**Exercise details:**
In the listing below, locate the line containing "let words : Nat" and the line containing "let s := if bitAt c.flags 6". Output both of them and every line between, exactly as written, and nothing more.
================
-- ==== Sys2Proof/Machine/PlanImage.lean ====
section
/-! DEFINITION. Plan images (R351 to R364): the header, the section table, the tables of each section, and the checks of R365. -/

namespace Sys2Proof.Machine

open Sys2Proof

/-- `n`-byte entries, as many as there are. -/
def entriesOf (n : Nat) (bs : List Byte) : List (List Byte) := (List.range (bs.length / n)).map (fun i => (bs.drop (n * i)).take n)

/-! ### Header and sections (R351, R352) -/

/-- A section: its type, whether it is Required, where it stands, how long it is. -/
structure PlanSection where
  type : Nat
  required : Bool
  offset : Nat
  bytes : Nat
  deriving DecidableEq, Repr

/-- The section table of an image. -/
def planSections (img : List Byte) : List PlanSection :=
  (entriesOf 16 ((img.drop 64).take (16 * leAt img 6 2))).map (fun e => ⟨leAt e 0 2, bitAt (leAt e 2 2) 0, leAt e 4 4, leAt e 8 8⟩)

/-- Whether the image's minor version defines a section type (R352). -/
def sectionKnown (minor type : Nat) : Bool := (1 ≤ type && type ≤ 9) || (type == 0x0A && 1 ≤ minor) || (type == 0x0B && 2 ≤ minor)

/-- The bytes of the section of a type, none where the image has none it understands. -/
def planSection (img : List Byte) (type : Nat) : List Byte :=
  if sectionKnown (leAt img 4 1) type then
    match (planSections img).find? (fun x => x.type == type) with
    | some x => (img.drop x.offset).take x.bytes
    | none => []
  else []

/-- The digest of an image, its own 32 bytes taken as zero (R351). -/
def planDigestOf (img : List Byte) : List Byte := sha3 (putBytes img 16 (zeros 32))

/-- The entries, of `n` bytes, of a section that begins with a count (R356). -/
def countedEntries (n : Nat) (sec : List Byte) : List (List Byte) :=
  (entriesOf n ((sec.drop 8).take (n * leAt sec 0 4)))

/-- The records of a table in a section (R356). -/
def tableOf (sec : List Byte) (off count n : Nat) : List (List Byte) := entriesOf n ((sec.drop off).take (count * n))

/-! ### Entries -/

/-- Signed fields of a record are not used here; every field is unsigned. A WEIRMAP entry (R353). -/
def parseWeir (base : Nat) (e : List Byte) : WeirEntry :=
  let a := (e.drop 16).take 32
  let kind := field (leAt e 7 1) 2 2
  { weir := leAt e 0 2, phaseMask := leAt e 2 2, target := leAt e 4 3, armFlags := leAt e 7 1,
    action := if kind = 2 then putBytes a 8 (leBytes 8 (base + 64 * leAt a 8 8)) else a }

/-- Pairs of ferry and descriptor index (R354, R355). -/
def parseStarts (bs : List Byte) (n : Nat) : List (Nat × Nat) := (List.range n).map (fun i => (leAt bs (3 * i) 1, leAt bs (3 * i + 1) 2))

/-- The phases so far, and how many pairs the last one still lacks; none where a rule of R354 is broken. -/
def gatherPhase (acc : Option (List PhaseEntry × Nat)) (e : List Byte) : Option (List PhaseEntry × Nat) :=
  match acc with
  | none => none
  | some (ps, need) =>
    let starts (n : Nat) : List (Nat × Nat) := parseStarts (e.drop 8) n
    if leAt e 0 1 = 0xFF then
      match ps.getLast? with
      | some p =>
        if need = 0 then none
        else some (ps.dropLast ++ [{ p with starts := p.starts ++ starts (min need 18) }], need - min need 18)
      | none => none
    else
      let n := leAt e 1 1
      if need ≠ 0 ∨ 48 < n ∨ 15 < leAt e 0 1 then none
      else some (ps ++ [{ phase := leAt e 0 1, timeout := leAt e 4 4, starts := starts (min n 18) }], n - min n 18)

/-- The PHASES of an image; none where R354 fails. -/
def parsePhases (sec : List Byte) : Option (List PhaseEntry) :=
  match (entriesOf 64 sec).foldl gatherPhase (some ([], 0)) with
  | some (ps, 0) => some ps
  | _ => none

/-- An ALTERNATES entry (R355). -/
def parseAlt (e : List Byte) : AltEntry :=
  { cluster := leAt e 0 1, alternate := leAt e 1 1, phaseMask := leAt e 2 2, firstDesc := leAt e 4 4, descCount := leAt e 8 2,
    weirCount := leAt e 10 2, firstWeir := leAt e 12 4, firstPlace := leAt e 16 2, placeCount := leAt e 18 1,
    startCount := leAt e 19 1, starts := parseStarts (e.drop 20) (min 4 (leAt e 19 1)) }
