/-- The lowest open instant closes (R404): the next does not open here. `last` closes the open feature instant too. -/
def Dev.closeLowest (s : Dev) (step stopped last : Bool) : Dev :=
  match s.fusion.opened with
  | [] => s
  | x :: rest =>
    let s := (s.updFusion (fun z => { z with opened := rest })).bump (confCtr 0)
    let s := s.judgeAdrift
    let z := s.egoClose x
    let queued : Bool := z.1.transit.any (fun t => match t.dest with | .fusion _ _ => true | _ => false)
    let s := (z.1.setBit Obj.fusionState 2 z.2).setBit Obj.fusionState 1 queued
    let s := s.buoy x z.2 step stopped
    let flags := b2n step + 2 * b2n stopped + 4 * b2n z.2 + 8 * b2n queued
    let c : Draining := { k := x.k, set := x.set, flags := flags + 16 * b2n x.carried + 32 * b2n (s.bit Obj.gridControl 0) + 64 * b2n (s.bit Obj.gridControl 1),
                          late := x.late, applied := x.applied, contrib := x.contrib, adrift := s.adriftMask }
    let s := s.updFusion (fun z => { z with drains := z.drains ++ [c] })
    let ends : Bool := decide ((x.k + 1) % (s.rd Obj.featureInstants : Nat) = 0) || last
    let s := if s.bit Obj.gridControl 3 && ends then s.closeFeature (s.featureOf x.k) flags else s
    s.wr Obj.instantNow (unsigned 64 s.fusion.low)

/-- The payload of a FUSED or FEATURE record (R417). -/
def Dev.fusedPayload (s : Dev) (c : Draining) (slot addr : Nat) : List Byte :=
  leBytes 8 (unsigned 64 c.k) ++ leBytes 10 (t80 s.dt) ++ leBytes 2 c.flags ++ leBytes 1 slot ++ zeros 3 ++ leBytes 8 addr ++ leBytes 8 c.contrib ++
  leBytes 8 c.adrift ++ leBytes 4 c.late ++ leBytes 4 c.applied ++ zeros 8

/-- A record of Confluence leaves (R417). -/
def Dev.sendFused (s : Dev) (type : Nat) (c : Draining) (slot addr : Nat) : Dev :=
  (s.emitRecord (s.rd Obj.fusedChannel) type (s.fusedPayload c slot addr) false).fusionWeirAdd Obj.fusedWeir

/-- Words of an event set that their code could not correct read as zero and are counted (R564): `i` numbers 64-bit words, the panorama's first. -/
def Dev.gridBad (s : Dev) (set i : Nat) : Dev :=
  let k := set * 2 ^ 22 + 2 * i
  (s.updFusion (fun x => { x with grids := Tab.put 0 (Tab.put 0 x.grids k 0) (k + 1) 0 })).bump Obj.gridUncorrectable

/-- The drain of the oldest closed instant completes (R405): its grids into its slot, zero behind, the trailer, the FUSED record. `bad` are the words whose
code fails as they are read. [log 82 DEDUCED] -/
def State.drainEnd (s : State) (bad : List Nat) : State :=
  match s.dev.fusion.drains with
  | [] => s
  | c :: rest =>
    let d := bad.foldl (fun (d : Dev) i => if (if i < 2 ^ 20 then bitAt c.flags 5 else decide (i < 2 ^ 20 + 2 ^ 17) && bitAt c.flags 6) then d.gridBad c.set i else d) s.dev
    let t := d.rd Obj.fusionOwner
    let slot := (c.k % (d.rd Obj.fusedSlots : Nat)).toNat
    let a := d.rd Obj.eventSlotBase + slot * eventSlotBytes
    let mine := d.fusion.grids.filter (fun g => g.1 / 2 ^ 22 == c.set)
    let words : Nat := (if bitAt c.flags 5 then 2 ^ 20 else 0) + (if bitAt c.flags 6 then 2 ^ 17 else 0)
    let s := { s with dev := (d.updFusion (fun x => { x with drains := rest, grids := x.grids.filter (fun g => g.1 / 2 ^ 22 != c.set) })).meter Obj.gridLoad words }
    let s := if bitAt c.flags 5 then s.zeroRange t a (2 ^ 23) else s
    let s := if bitAt c.flags 6 then s.zeroRange t (a + 2 ^ 23) (2 ^ 20) else s
    let s := mine.foldl (fun (s : State) g => s.confPut t (a + 4 * (g.1 % 2 ^ 22)) (leBytes 4 g.2)) s
    let s := s.confPut t (a + 2 ^ 23 + 2 ^ 20) (leBytes 8 (unsigned 64 c.k))
    { s with dev := s.dev.sendFused 3 c slot a }

/-- A fused cell as converted (R407): its FP16 channels and its header. [log 82 DEDUCED] -/
def State.featureOut (s : State) (j : Int) (lvl i : Nat) : List Byte × List Byte :=
  let c := levelC lvl
  let b := s.gddrBytes (s.dev.rd Obj.fusionOwner) (s.dev.featureCellAt j lvl i) (4 * c + 8)
  let h := leAt b (4 * c) 8
  let one (k : Nat) : Nat :=
    if h / 2 ^ 52 = (j % 4096).toNat then
      let v := leAt b (4 * k) 4
      (convFloat fp16 .nearestEven (fval (if s.dev.bit Obj.gridControl 4 then fdiv v (fOfInt (field h 36 16 : Nat)) else v))).bits
    else 0
  (((List.range c).map (fun k => leBytes 2 (one k))).flatten, leBytes 8 h)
================
**Solved exercise:**
    let words : Nat := (if bitAt c.flags 5 then 2 ^ 20 else 0) + (if bitAt c.flags 6 then 2 ^ 17 else 0)
    let s := { s with dev := (d.updFusion (fun x => { x with drains := rest, grids := x.grids.filter (fun g => g.1 / 2 ^ 22 != c.set) })).meter Obj.gridLoad words }
    let s := if bitAt c.flags 5 then s.zeroRange t a (2 ^ 23) else s
    let s := if bitAt c.flags 6 then s.zeroRange t (a + 2 ^ 23) (2 ^ 20) else s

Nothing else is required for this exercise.